Directions for this task: Retype the data that follows, keeping every character the same.
--- Provided information Enclosed Below ---
-- ==== Sys2Proof/Machine/State.lean ====
section
/-! DEFINITION. The machine state as plain data (spec/10_state.md rules R30 to R53), the reasons a step can stop, and
the state after reset (R50, spec/70_reset_and_hazards.md rule R290). -/

namespace Sys2Proof.Machine

/-- Memory as (address, byte) pairs in one canonical form (Memory.wf in Machine/Ops.lean): addresses strictly rising
and below MEM_SIZE, no entry equal to the reset contents, which is what an unlisted address reads as (R40, R50, R70). -/
abbrev Memory := List Host.Cell

/-- The framebuffer `fb[py][px]`, 32 rows of 64 one-bit pixels, true = on (R41, R220). -/
abbrev Framebuffer := Vector (Vector Bool 64) 32

/-- The keypad latch `key[0..15]`, true = pressed (R42). -/
abbrev KeyLatch := Vector Bool 16

/-- The halt reasons (R261). -/
inductive HaltReason where
  /-- Not halted. -/
  | none
  /-- CALL with SP = 16 (R262). -/
  | stackOverflow
  /-- RET with SP = 0 (R263). -/
  | stackUnderflow
  /-- SKP or SKNP with Vx above 15 (R264). -/
  | keyIndexOutOfRange
  /-- LD F, Vx with Vx above 15 (R265). -/
  | fontDigitOutOfRange
  deriving DecidableEq, Repr

/-- `rng_state` (R43): the seed, coded as a number, and how many bytes have been drawn. Its content is opaque in the
spec; the free value Config.rngByte is applied to it. DESIGN CHOICE, safe: notes/assumptions/1.md. -/
structure RngState where
  seed  : Nat
  draws : Nat
  deriving DecidableEq, Repr

/-- The state record of R30, with the configuration of R48 (notes/assumptions/2.md). -/
structure State where
  /-- General registers V0 to VF (R31). -/
  V : Vector Byte 16
  /-- The index register (R36). -/
  I : Word
  /-- The program counter (R35). -/
  pc : Word
  /-- The call stack's entries (R37). -/
  stack : Vector Word 16
  /-- The number of stack entries in use, 0 to 16 (R37, R48). -/
  SP : Fin 17
  /-- The delay timer (R38). -/
  DT : Byte
  /-- The sound timer (R39). -/
  ST : Byte
  /-- Memory (R40). -/
  mem : Memory
  /-- The framebuffer (R41). -/
  fb : Framebuffer
  /-- The keypad latch, written by the host only (R42, R52). -/
  key : KeyLatch
  /-- The random generator's state (R43). -/
  rngState : RngState
  /-- An execution error has halted the core (R44). -/
  halted : Bool
  /-- Which one (R44, R261). -/
  haltReason : HaltReason
  /-- The last completed cycle was a wait-for-key that found no key (R45). -/
  blocked : Bool
  /-- SHIFT_VARIANT and LDST_VARIANT, fixed at construction; no step writes it (R46, R48). -/
  cfg : Config
  deriving DecidableEq, Repr

/-- Why the machine stops. -/
inductive Fault where
  /-- Raised by `step` alone: a cycle was requested while `halted = 1`. The spec gives the halted state no step: it is a
  final, faulted state, left only by reset (R139, R270, U12). Safe: no next state is claimed. -/
  | cycleWhileHalted (r : HaltReason)
  deriving DecidableEq, Repr

/-- Why an instruction has no meaning. -/
inductive Refusal where
  /-- Raised by `exec` alone, for an instruction not modelled yet; no arm raises it. Safe. -/
  | notModelled (mnemonic : String)
  deriving DecidableEq, Repr

/-- The state right after construction's reset (R50, R290), with the spec's default configuration (R19, R20) and no
ROM loaded. The generator's state is the model's own start value: DESIGN CHOICE, notes/assumptions/1.md. -/
def State.reset : State where
  V := Vector.replicate 16 0
  I := 0
  pc := BitVec.ofNat 16 programBase
  stack := Vector.replicate 16 0
  SP := 0
  DT := 0
  ST := 0
  mem := []
  fb := Vector.replicate 32 (Vector.replicate 64 false)
  key := Vector.replicate 16 false
  rngState := { seed := 0, draws := 0 }
  halted := false
  haltReason := .none
  blocked := false
  cfg := Config.default

end Sys2Proof.Machine
end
--- End of Enclosed Provided information ---
Result:
-- ==== Sys2Proof/Machine/State.lean ====
section
/-! DEFINITION. The machine state as plain data (spec/10_state.md rules R30 to R53), the reasons a step can stop, and
the state after reset (R50, spec/70_reset_and_hazards.md rule R290). -/

namespace Sys2Proof.Machine

/-- Memory as (address, byte) pairs in one canonical form (Memory.wf in Machine/Ops.lean): addresses strictly rising
and below MEM_SIZE, no entry equal to the reset contents, which is what an unlisted address reads as (R40, R50, R70). -/
abbrev Memory := List Host.Cell

/-- The framebuffer `fb[py][px]`, 32 rows of 64 one-bit pixels, true = on (R41, R220). -/
abbrev Framebuffer := Vector (Vector Bool 64) 32

/-- The keypad latch `key[0..15]`, true = pressed (R42). -/
abbrev KeyLatch := Vector Bool 16

/-- The halt reasons (R261). -/
inductive HaltReason where
  /-- Not halted. -/
  | none
  /-- CALL with SP = 16 (R262). -/
  | stackOverflow
  /-- RET with SP = 0 (R263). -/
  | stackUnderflow
  /-- SKP or SKNP with Vx above 15 (R264). -/
  | keyIndexOutOfRange
  /-- LD F, Vx with Vx above 15 (R265). -/
  | fontDigitOutOfRange
  deriving DecidableEq, Repr

/-- `rng_state` (R43): the seed, coded as a number, and how many bytes have been drawn. Its content is opaque in the
spec; the free value Config.rngByte is applied to it. DESIGN CHOICE, safe: notes/assumptions/1.md. -/
structure RngState where
  seed  : Nat
  draws : Nat
  deriving DecidableEq, Repr

/-- The state record of R30, with the configuration of R48 (notes/assumptions/2.md). -/
structure State where
  /-- General registers V0 to VF (R31). -/
  V : Vector Byte 16
  /-- The index register (R36). -/
  I : Word
  /-- The program counter (R35). -/
  pc : Word
  /-- The call stack's entries (R37). -/
  stack : Vector Word 16
  /-- The number of stack entries in use, 0 to 16 (R37, R48). -/
  SP : Fin 17
  /-- The delay timer (R38). -/
  DT : Byte
  /-- The sound timer (R39). -/
  ST : Byte
  /-- Memory (R40). -/
  mem : Memory
  /-- The framebuffer (R41). -/
  fb : Framebuffer
  /-- The keypad latch, written by the host only (R42, R52). -/
  key : KeyLatch
  /-- The random generator's state (R43). -/
  rngState : RngState
  /-- An execution error has halted the core (R44). -/
  halted : Bool
  /-- Which one (R44, R261). -/
  haltReason : HaltReason
  /-- The last completed cycle was a wait-for-key that found no key (R45). -/
  blocked : Bool
  /-- SHIFT_VARIANT and LDST_VARIANT, fixed at construction; no step writes it (R46, R48). -/
  cfg : Config
  deriving DecidableEq, Repr

/-- Why the machine stops. -/
inductive Fault where
  /-- Raised by `step` alone: a cycle was requested while `halted = 1`. The spec gives the halted state no step: it is a
  final, faulted state, left only by reset (R139, R270, U12). Safe: no next state is claimed. -/
  | cycleWhileHalted (r : HaltReason)
  deriving DecidableEq, Repr

/-- Why an instruction has no meaning. -/
inductive Refusal where
  /-- Raised by `exec` alone, for an instruction not modelled yet; no arm raises it. Safe. -/
  | notModelled (mnemonic : String)
  deriving DecidableEq, Repr

/-- The state right after construction's reset (R50, R290), with the spec's default configuration (R19, R20) and no
ROM loaded. The generator's state is the model's own start value: DESIGN CHOICE, notes/assumptions/1.md. -/
def State.reset : State where
  V := Vector.replicate 16 0
  I := 0
  pc := BitVec.ofNat 16 programBase
  stack := Vector.replicate 16 0
  SP := 0
  DT := 0
  ST := 0
  mem := []
  fb := Vector.replicate 32 (Vector.replicate 64 false)
  key := Vector.replicate 16 false
  rngState := { seed := 0, draws := 0 }
  halted := false
  haltReason := .none
  blocked := false
  cfg := Config.default

end Sys2Proof.Machine
end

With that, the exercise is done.